Limitations & Future Work

  1. No analysis of when pseudo forgetting occurs: The stage during new task learning at which instruction dependence begins to decrease transitionally has not been tracked.
  2. Unexplored task/domain specificity: Whether pseudo forgetting is more severe on certain task types (e.g., generation vs. classification) and its relationship with data distribution remain uninvestigated.
  3. RGD requires the pre-forgetting model: Calculating \(\text{PPL}_{b\text{-}f}\) requires saving snapshots of the model before forgetting, which increases storage costs.
  4. Only replay-based methods are tested: The generalizability of RGD when combined with regularization or architectural expansion methods remains unverified.
  5. Single evaluation metric: RGD is a single-dimensional metric, and the paper itself acknowledges that the quantification of pseudo forgetting could be multi-dimensional.
  6. High search cost of GCG: Sample-by-sample suffix searching is used solely for analysis and is impractical as a real-world mitigation strategy.

vs Kotha et al., 2024 (Task Inference Hypothesis)

Kotha et al. proposed that fine-tuning biases toward new task inference rather than losing old capabilities, but only validated this on synthetic datasets and small Transformers.

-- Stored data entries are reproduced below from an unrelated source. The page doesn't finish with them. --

/-- `CNV_B` joins a `CNV_A` that waits for it, where it can (R321). -/
def joinWaiting (s : State) : State := if (s.cvSt 0).phase == 5 && canJoin s then joinPair s else s

/-- Entry `e` of the sequence begins (R312, R321). `again` marks a restart (R316). Answers whether it holds an invalid setup, whose
CFG result has then been released (R289). -/
def beginEntry (s : State) (cv : Nat) (inj : Bool) (e : Nat) (again : Bool) : State × Bool :=
  let k := if inj then s.rd CNV_INJ_SETUP cv e else s.rd CNV_SEQ_SETUP cv e
  let s := cvUpd s cv fun x =>
    { x with inj := inj, entry := e, setup := k, rerun := again, recov := false, pair := false, alone := false, bad := false,
             second := false, code := 0, ovr := false, compl := false, skip := false, range := s.rd AFE_SU_IN_RANGE k }
  if setupBad s cv k then
    let s := raise (s.sat AFE_CNT_CFG) 190
    (release s cv ⟨0, f32NaN, 1 + owFlags s k, if inj then 8 else 0⟩ false, true)
  else if cv == 0 && !inj && s.flag CNV_SHARED_EN && s.rd CNV_SHARED_SETUP == k then
    (joinWaiting (cvUpd s 0 fun x => { x with phase := 5 }), false)
  else (selectInputs s cv, false)

/-- A pass started (R312). -/
def startPass (s : State) (cv : Nat) (inj : Bool) : State :=
  if inj then cvUpd (s.bump CNV_PASS_INJ cv) cv fun x => { x with injRun := true, injNext := 0, ipend := false }
  else cvUpd (s.bump CNV_PASS_REG cv) cv fun x => { x with regRun := true, regNext := 0, rpend := false, cut := false }

/-- Whether a quiesce of `P8` or `P9`, or a factory run, keeps the converters from starting (R46, R402). -/
def cvHeld (s : State) : Bool := s.quiescing 8 || s.quiescing 9 || s.calHoldsConv

/-- Whether the running regular pass has converted its last entry. -/
def passOver (s : State) (cv : Nat) : Bool :=
  let x := s.cvSt cv
  x.regRun && !x.injRun && x.redo.isNone && decide (s.rd CNV_CTRL_RLEN cv < x.regNext)

/-- A regular pass ends; CONT or a latched trigger starts the next at once, CONT not past a quiesce (R312, R315, R323). -/
def endPass (s : State) (cv : Nat) : State :=
  let x := s.cvSt cv
  let s := raise (cvUpd s cv fun x => { x with regRun := false, cut := false }) (200 + cv)
  if cvHeld s then s
  else if x.rpend || (s.flag CNV_CTRL_CONT cv && !x.cut) then startPass s cv false
  else s

/-- The converter goes on to its next entry or pass (R312, R315, R316); a waiting injected trigger comes first, then `CNV_B` joins a pair
that waits for it (R321). The fuel bounds the invalid entries passed in one go. -/
def cvAdvance (cv : Nat) : Nat → State → State
  | 0, s => s
  | fuel + 1, s =>
    let x := s.cvSt cv
    if x.phase != 0 || x.pair then s
    else if !cvOn s cv || !s.loaded 9 then
      cvUpd s cv fun x => { x with regRun := false, injRun := false, redo := none }
    else if x.injRun && decide (s.rd CNV_CTRL_ILEN cv < x.injNext) then
      cvAdvance cv fuel (raise (cvUpd s cv fun x => { x with injRun := false }) (202 + cv))
    else if passOver s cv then cvAdvance cv fuel (endPass s cv)
    else if cvHeld s then cvUpd s cv fun x => { x with regRun := false, injRun := false, redo := none }
    else if x.injRun then
      let (s, bad) := beginEntry (cvUpd s cv fun x => { x with injNext := x.injNext + 1 }) cv true x.injNext false
      if bad then cvAdvance cv fuel s else s
    else if x.ipend then cvAdvance cv fuel (startPass s cv true)
    else if cv == 1 && (s.cvSt 0).phase == 5 then joinPair s
    else match x.redo with
      | some e =>
        let (s, bad) := beginEntry (cvUpd s cv fun x => { x with redo := none, redoRun := false }) cv false e x.redoRun
        if bad then cvAdvance cv fuel s else s
      | none =>
        if x.regRun then
          let (s, bad) := beginEntry (cvUpd s cv fun x => { x with regNext := x.regNext + 1 }) cv false x.regNext false
          if bad then cvAdvance cv fuel s else s
        else if x.rpend then cvAdvance cv fuel (startPass s cv false)
        else s

/-- The converter goes on, after a conversion of the other that waits for its sources (R296, R307). -/
def cvGo (s : State) (cv : Nat) : State := cvAdvance cv 80 (serveWait s (1 - cv))

/-! ### Triggers (R313 to R317) -/

/-- A trigger takes effect (R314 to R316). -/
def trigAct (s : State) (cv q : Nat) : State :=
  let x := s.cvSt cv
  if q = 0 then
    if x.rpend then cvLost s cv
    else if x.regRun || injBusy s cv || x.pair then cvUpd s cv fun x => { x with rpend := true }
    else cvGo (startPass s cv false) cv
  else
    if x.ipend then cvLost s cv
    else if injBusy s cv || x.pair || x.phase == 4 || x.phase == 6 then cvUpd s cv fun x => { x with ipend := true }
    else
      let s := if x.phase != 0 then abortConv s cv else s
      cvGo (startPass s cv true) cv

/-- A trigger of sequence `q` (0 regular, 1 injected) arrives (R312, R314, R323). -/
def trigger (s : State) (cv q : Nat) : State :=
  let x := s.cvSt cv
  if !cvOn s cv || !s.loaded 9 then s
  else if cvHeld s then cvLost s cv
  else if q == 0 && s.flag CNV_CTRL_CONT cv && x.regRun then s
  else if (if q = 0 then x.delR else x.delI).isSome then cvLost s cv
  else
    let d := s.rd CNV_TRIG_DELAY cv q
    if d = 0 then trigAct s cv q
    else cvUpd s cv fun x => if q = 0 then { x with delR := some d } else { x with delI := some d }

/-- The delay of a trigger ends (R314). -/
def delayEnd (s : State) (cv q : Nat) : State :=
  let x := s.cvSt cv
  if (if q = 0 then x.delR else x.delI).isSome then
    trigAct (cvUpd s cv fun x => if q = 0 then { x with delR := none } else { x with delI := none }) cv q
  else s

/-- One forward advance of C of Log `n` passes in the delays that count it (R314). -/
def delayLog (s : State) (n : Nat) : State :=
  forEach [(0, 0), (0, 1), (1, 0), (1, 1)] s fun s a =>
    let cv := a.1
    let q := a.2
    if !s.flag CNV_TRIG_DUNIT cv q || s.rd CNV_TRIG_DLOG cv q != n then s
    else match (if q = 0 then (s.cvSt cv).delR else (s.cvSt cv).delI) with
      | none => s
      | some d =>
        if d ≤ 1 then delayEnd s cv q
        else cvUpd s cv fun x => if q = 0 then { x with delR := some (d - 1) } else { x with delI := some (d - 1) }

/-- Triggers of the sequences whose TSRC is `src` and whose SEL satisfies `p` (R313). -/
def trigBySource (s : State) (src : Nat) (p : Nat → Bool) : State :=
  forEach [(0, 0), (0, 1), (1, 0), (1, 1)] s fun s a =>
    if s.rd CNV_TRIG_TSRC a.1 a.2 == src && p (s.rd CNV_TRIG_SEL a.1 a.2) then trigger s a.1 a.2 else s

/-- A CONVERT action of a waypoint (TSRC 2) or of a reflex command (TSRC 3); none where it is refused (R317, R370). -/
def convertAction (s : State) (cv q tsrc : Nat) : Option State :=
  if !cvOn s cv || s.rd CNV_TRIG_TSRC cv q != tsrc || !s.loaded 9 || s.quiescing 9 then none
  else some (trigger s cv q)

/-! ### The end of a conversion (R303, R309, R311, R321) -/

/-- A 24-bit code of a raw conversion, clamped on the side of the input, and whether it is over range (R311). -/
def clampCode (r : RawConv) : Int × Bool :=
  if r.count > 0x7FFFFF then (0x7FFFFF, true)
  else if r.count < -0x800000 then (-0x800000, true)
  else if r.pgaOver then (if r.count < 0 then -0x800000 else 0x7FFFFF, true)
  else (r.count, false)

/-- Whether the other converter settles or integrates on an input of setup `k` (R303). -/
def pinsUsed (s : State) (cv k : Nat) : Bool :=
  let o := s.cvSt (1 - cv)
  (o.phase == 2 || o.phase == 3) &&
    [s.rd AFE_SU_IN_INP k, s.rd AFE_SU_IN_INN k].any fun p => p != 20 && (p == s.rd AFE_SU_IN_INP o.setup || p == s.rd AFE_SU_IN_INN o.setup)

/-- The pair's results released together (R321, R322). -/
def releasePair (s : State) : State :=
  let a := resultOf s 0
  let b := resultOf s 1
  let fault := plausFault s a b
  let mark (r : Result) : Result := if fault then { r with conv := r.conv ||| 64 } else r
  let s := if fault then raise (s.sat CNV_PLAUS_CNT_FAULT) 207 else s
  let s := release (release s 0 (mark a) true) 1 (mark b) true
  let s := cvUpd s 0 fun x => { x with phase := 0, pair := false, sources := [] }
  let s := cvUpd s 1 fun x => { x with phase := 0, pair := false, sources := [] }
  cvGo (cvGo s 0) 1

/-- The conversion's result released and the sequence goes on (R318, R312); a shared setup converted alone is counted with it (R321). -/
def releaseOne (s : State) (cv : Nat) : State :=
  let s := if (s.cvSt cv).alone then raise (s.sat CNV_PLAUS_CNT_UNPAIRED) 208 else s
  let s := release s cv (resultOf s cv) true
  cvGo (cvUpd s cv fun x => { x with phase := 0, sources := [] }) cv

This study directly proves a similar hypothesis on natural language datasets + 7B/13B scale LLMs, and provides stronger causal evidence through GCG suffix experiments—not only proving that "capabilities are still there", but also further locating the cause (decreased instruction dependence).

vs Jiang et al., 2024 (Instruction Vector)

Jiang et al. also argued that forgetting stems from a decline in instruction-following capability, but used an inconsistent setup of instruction-following during training and prefix completion during probing. This work maintains the instruction-following setting throughout (including running GCG experiments within the instruction template), offering stronger consistency and persuasiveness in experimental design.

vs InsCL (Wang et al., 2024)

InsCL allocates replay data based on task instruction similarity, whereas RGD-R allocates based on the model's susceptibility to pseudo forgetting. The two are complementary: InsCL focuses on relationships between tasks, while RGD-R focuses on the model state. Experiments show comparable results, but RGD-R offers better interpretability (directly corresponding to the degree of pseudo forgetting).

Rating

  • Novelty: ⭐⭐⭐⭐ — The concept of "pseudo forgetting" itself is highly inspiring, and the GCG suffix experiment is ingeniously designed. However, similar core hypotheses (capabilities are not lost) have been proposed before; the main contribution lies in providing more direct and robust evidence.
  • Experimental Thoroughness: ⭐⭐⭐⭐⭐ — Dual validation (passive + active recovery), attribution analysis, theoretical derivation, 5 models/multiple tasks, and comparisons with SOTA make the experimental chain highly complete.
  • Writing Quality: ⭐⭐⭐⭐ — The logic chain is clear (evidence \(\to\) cause \(\to\) metric \(\to\) solution), but there are many formulas, and some symbols could be simplified.
  • Value: ⭐⭐⭐⭐ — Significantly advances the understanding of the continual learning field. The RGD-R framework is practical and lightweight, though the algorithmic improvement is not exceptionally large compared to the conceptual contribution.